[SOURCE MATERIAL — start]

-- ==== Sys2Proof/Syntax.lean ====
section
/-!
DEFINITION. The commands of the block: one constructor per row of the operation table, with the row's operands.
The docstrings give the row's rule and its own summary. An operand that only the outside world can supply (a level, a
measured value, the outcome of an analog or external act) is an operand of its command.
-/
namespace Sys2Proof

[SOURCE MATERIAL — finish]
[SOURCE MATERIAL — start]

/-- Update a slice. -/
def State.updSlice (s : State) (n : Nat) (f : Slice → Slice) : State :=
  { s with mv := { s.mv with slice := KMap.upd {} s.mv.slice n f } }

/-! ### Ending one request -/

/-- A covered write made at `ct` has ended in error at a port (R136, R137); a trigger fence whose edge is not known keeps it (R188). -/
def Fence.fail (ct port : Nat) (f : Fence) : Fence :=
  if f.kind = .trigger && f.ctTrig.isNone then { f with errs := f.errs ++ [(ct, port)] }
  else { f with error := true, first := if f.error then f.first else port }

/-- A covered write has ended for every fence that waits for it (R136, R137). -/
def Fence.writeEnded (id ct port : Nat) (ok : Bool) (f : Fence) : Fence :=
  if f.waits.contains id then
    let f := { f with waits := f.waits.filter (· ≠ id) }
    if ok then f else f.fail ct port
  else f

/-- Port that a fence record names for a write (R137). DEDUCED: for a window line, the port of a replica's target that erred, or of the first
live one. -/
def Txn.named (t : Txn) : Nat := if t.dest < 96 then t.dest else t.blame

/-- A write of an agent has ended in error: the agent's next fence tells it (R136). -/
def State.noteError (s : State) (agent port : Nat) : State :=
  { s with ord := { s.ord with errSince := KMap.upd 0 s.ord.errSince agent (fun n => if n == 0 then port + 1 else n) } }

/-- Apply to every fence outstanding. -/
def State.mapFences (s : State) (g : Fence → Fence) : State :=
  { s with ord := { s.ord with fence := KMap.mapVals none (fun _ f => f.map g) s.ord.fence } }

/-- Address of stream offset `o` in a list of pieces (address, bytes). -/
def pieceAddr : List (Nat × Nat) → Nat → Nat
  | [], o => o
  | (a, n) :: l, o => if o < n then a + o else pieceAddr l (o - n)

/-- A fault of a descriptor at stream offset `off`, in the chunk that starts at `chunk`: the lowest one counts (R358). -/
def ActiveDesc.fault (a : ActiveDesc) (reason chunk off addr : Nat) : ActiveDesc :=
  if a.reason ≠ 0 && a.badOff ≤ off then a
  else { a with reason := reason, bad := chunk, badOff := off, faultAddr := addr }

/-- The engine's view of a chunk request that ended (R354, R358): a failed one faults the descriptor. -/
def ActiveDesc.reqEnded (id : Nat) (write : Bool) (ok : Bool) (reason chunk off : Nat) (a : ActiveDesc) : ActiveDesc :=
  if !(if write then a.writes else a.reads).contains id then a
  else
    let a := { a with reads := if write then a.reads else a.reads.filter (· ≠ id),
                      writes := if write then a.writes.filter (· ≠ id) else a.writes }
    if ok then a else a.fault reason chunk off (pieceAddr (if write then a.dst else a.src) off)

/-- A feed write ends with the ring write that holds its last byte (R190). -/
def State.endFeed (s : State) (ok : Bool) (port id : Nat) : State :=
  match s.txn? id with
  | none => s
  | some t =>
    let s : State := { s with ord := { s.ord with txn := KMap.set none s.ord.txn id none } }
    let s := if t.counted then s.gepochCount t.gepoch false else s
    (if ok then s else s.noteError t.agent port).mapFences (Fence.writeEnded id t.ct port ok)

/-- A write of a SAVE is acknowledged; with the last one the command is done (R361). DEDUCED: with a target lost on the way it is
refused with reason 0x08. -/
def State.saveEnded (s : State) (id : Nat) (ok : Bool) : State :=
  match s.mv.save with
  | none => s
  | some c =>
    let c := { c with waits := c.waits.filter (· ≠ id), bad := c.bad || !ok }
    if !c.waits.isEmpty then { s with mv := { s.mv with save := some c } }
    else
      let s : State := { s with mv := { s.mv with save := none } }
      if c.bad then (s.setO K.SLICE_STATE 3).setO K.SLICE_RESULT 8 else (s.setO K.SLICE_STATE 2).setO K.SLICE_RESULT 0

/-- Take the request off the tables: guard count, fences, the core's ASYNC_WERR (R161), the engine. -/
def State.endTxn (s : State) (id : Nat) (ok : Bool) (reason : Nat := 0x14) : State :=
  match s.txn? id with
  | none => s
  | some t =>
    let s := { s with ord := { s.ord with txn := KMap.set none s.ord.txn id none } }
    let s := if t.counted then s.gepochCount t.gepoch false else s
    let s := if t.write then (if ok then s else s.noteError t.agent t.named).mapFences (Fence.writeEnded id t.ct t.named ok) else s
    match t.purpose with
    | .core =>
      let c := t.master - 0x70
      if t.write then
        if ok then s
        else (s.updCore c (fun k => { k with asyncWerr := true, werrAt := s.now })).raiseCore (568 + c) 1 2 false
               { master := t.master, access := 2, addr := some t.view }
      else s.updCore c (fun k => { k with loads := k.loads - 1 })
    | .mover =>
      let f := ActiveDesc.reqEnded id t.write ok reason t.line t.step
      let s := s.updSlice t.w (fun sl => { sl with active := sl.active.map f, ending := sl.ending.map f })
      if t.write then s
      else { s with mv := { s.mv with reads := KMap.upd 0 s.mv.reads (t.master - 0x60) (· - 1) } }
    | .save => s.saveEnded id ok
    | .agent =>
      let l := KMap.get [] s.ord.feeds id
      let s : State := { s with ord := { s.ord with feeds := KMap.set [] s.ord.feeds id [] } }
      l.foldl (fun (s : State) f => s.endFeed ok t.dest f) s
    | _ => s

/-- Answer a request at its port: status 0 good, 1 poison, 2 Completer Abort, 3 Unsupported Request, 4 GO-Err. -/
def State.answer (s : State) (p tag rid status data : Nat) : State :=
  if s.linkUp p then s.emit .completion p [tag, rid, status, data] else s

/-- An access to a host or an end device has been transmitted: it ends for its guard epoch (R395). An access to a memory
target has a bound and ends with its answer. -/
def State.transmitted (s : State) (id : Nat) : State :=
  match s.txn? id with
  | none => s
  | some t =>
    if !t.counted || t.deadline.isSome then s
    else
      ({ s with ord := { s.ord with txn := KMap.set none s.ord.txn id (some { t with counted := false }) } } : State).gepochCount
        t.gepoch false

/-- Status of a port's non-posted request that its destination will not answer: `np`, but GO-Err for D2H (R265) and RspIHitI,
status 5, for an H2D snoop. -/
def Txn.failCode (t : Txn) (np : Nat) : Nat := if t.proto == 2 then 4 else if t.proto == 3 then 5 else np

[SOURCE MATERIAL — finish]
[SOURCE MATERIAL — start]

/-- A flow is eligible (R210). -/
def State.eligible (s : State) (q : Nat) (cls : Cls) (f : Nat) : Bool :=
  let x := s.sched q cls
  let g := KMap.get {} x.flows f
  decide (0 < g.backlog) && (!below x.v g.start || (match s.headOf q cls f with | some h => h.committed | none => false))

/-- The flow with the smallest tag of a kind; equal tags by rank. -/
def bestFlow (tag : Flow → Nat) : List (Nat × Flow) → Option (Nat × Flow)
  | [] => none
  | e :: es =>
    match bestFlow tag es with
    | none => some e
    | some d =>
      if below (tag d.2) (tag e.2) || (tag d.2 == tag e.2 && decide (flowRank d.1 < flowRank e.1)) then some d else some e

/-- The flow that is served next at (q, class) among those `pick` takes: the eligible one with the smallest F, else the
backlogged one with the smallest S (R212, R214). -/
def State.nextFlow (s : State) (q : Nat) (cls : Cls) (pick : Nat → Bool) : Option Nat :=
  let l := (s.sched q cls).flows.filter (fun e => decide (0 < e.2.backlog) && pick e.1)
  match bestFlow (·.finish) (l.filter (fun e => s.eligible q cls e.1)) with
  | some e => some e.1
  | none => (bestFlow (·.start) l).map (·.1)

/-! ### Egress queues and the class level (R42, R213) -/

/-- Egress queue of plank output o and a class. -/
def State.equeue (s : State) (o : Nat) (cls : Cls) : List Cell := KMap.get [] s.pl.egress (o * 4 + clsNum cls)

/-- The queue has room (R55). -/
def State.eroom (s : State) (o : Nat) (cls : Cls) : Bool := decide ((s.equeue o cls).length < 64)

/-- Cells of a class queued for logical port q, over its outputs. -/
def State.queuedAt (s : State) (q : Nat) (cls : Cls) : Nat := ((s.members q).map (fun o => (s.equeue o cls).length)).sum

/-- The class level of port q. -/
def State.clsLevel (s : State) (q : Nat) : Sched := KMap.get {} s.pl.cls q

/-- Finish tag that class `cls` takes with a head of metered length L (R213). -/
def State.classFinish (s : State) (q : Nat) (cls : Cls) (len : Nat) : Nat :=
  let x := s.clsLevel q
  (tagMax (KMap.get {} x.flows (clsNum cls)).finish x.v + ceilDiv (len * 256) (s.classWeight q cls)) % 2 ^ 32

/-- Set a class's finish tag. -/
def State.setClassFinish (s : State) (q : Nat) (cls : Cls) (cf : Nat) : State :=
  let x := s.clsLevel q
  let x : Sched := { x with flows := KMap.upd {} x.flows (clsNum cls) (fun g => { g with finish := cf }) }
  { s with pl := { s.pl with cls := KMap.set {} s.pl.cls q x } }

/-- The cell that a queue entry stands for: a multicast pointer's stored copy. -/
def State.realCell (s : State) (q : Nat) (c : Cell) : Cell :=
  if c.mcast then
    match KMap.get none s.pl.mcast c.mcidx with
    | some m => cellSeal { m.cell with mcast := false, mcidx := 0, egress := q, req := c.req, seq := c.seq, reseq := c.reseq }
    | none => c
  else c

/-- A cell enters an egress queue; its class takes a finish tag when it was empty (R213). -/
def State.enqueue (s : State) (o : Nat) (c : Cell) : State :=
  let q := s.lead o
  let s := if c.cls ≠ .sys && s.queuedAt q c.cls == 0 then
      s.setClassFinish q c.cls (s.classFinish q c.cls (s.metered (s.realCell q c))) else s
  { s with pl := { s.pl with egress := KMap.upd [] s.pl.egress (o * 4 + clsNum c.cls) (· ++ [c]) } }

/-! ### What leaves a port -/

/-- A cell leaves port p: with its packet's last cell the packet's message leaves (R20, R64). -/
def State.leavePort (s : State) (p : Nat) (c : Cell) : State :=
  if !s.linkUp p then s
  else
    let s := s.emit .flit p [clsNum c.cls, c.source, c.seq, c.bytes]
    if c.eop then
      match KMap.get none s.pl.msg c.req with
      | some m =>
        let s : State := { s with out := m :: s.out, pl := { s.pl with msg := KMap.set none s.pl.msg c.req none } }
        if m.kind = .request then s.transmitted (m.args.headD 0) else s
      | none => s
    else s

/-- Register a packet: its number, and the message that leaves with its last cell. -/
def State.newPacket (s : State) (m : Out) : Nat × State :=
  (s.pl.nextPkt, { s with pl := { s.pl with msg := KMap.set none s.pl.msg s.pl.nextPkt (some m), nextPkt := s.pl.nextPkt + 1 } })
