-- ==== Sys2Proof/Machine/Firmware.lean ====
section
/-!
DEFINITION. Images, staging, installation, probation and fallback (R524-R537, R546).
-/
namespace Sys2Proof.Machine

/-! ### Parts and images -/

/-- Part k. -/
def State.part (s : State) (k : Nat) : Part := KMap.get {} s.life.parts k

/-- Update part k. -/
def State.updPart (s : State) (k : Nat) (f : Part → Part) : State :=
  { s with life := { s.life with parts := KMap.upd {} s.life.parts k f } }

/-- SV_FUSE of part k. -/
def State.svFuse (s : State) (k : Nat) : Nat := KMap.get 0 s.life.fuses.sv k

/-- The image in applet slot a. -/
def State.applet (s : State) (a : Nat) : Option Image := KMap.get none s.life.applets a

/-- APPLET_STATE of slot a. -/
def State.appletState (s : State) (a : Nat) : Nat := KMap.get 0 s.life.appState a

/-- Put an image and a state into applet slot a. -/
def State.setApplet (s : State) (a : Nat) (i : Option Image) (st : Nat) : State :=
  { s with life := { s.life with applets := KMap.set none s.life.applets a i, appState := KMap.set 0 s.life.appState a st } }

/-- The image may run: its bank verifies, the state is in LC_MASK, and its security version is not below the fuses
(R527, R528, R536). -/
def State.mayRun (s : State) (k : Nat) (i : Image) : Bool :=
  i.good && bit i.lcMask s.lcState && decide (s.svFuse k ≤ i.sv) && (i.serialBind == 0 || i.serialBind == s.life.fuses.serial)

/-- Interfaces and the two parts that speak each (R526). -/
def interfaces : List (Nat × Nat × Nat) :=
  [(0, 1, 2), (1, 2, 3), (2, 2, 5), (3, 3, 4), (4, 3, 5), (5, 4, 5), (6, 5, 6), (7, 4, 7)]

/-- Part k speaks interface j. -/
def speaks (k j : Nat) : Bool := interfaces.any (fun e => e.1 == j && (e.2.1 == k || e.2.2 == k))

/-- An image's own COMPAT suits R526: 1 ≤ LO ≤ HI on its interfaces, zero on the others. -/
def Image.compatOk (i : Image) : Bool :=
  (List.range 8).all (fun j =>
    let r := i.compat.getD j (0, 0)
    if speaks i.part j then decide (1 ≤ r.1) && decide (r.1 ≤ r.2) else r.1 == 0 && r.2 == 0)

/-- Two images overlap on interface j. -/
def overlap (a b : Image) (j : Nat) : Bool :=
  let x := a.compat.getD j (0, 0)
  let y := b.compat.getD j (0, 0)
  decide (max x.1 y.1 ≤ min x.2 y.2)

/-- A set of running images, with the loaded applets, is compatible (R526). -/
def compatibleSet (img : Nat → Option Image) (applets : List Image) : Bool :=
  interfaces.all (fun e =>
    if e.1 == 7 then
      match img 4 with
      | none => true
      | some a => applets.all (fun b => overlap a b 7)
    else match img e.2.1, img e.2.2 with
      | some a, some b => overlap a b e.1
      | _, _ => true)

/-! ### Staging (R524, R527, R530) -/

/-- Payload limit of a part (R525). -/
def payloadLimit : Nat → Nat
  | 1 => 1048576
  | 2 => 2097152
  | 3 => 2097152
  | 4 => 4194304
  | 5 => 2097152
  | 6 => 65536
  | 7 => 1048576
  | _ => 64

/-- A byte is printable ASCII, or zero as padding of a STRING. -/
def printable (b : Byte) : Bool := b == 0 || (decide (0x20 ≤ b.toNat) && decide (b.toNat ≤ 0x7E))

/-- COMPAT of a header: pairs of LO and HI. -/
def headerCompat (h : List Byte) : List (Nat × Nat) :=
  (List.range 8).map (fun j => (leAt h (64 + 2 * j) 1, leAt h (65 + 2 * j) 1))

[SOURCE MATERIAL — finish]

PROBLEM -
In the listing above, the lines from the one containing "-- ==== Sys2Proof/Syntax.lean" through the one containing "DEFINITION. The commands" must be set down exactly, with no other lines.

SOLUTION TO THE EXERCISE -
-- ==== Sys2Proof/Syntax.lean ====
section
/-!
DEFINITION. The commands of the block: one constructor per row of the operation table, with the row's operands.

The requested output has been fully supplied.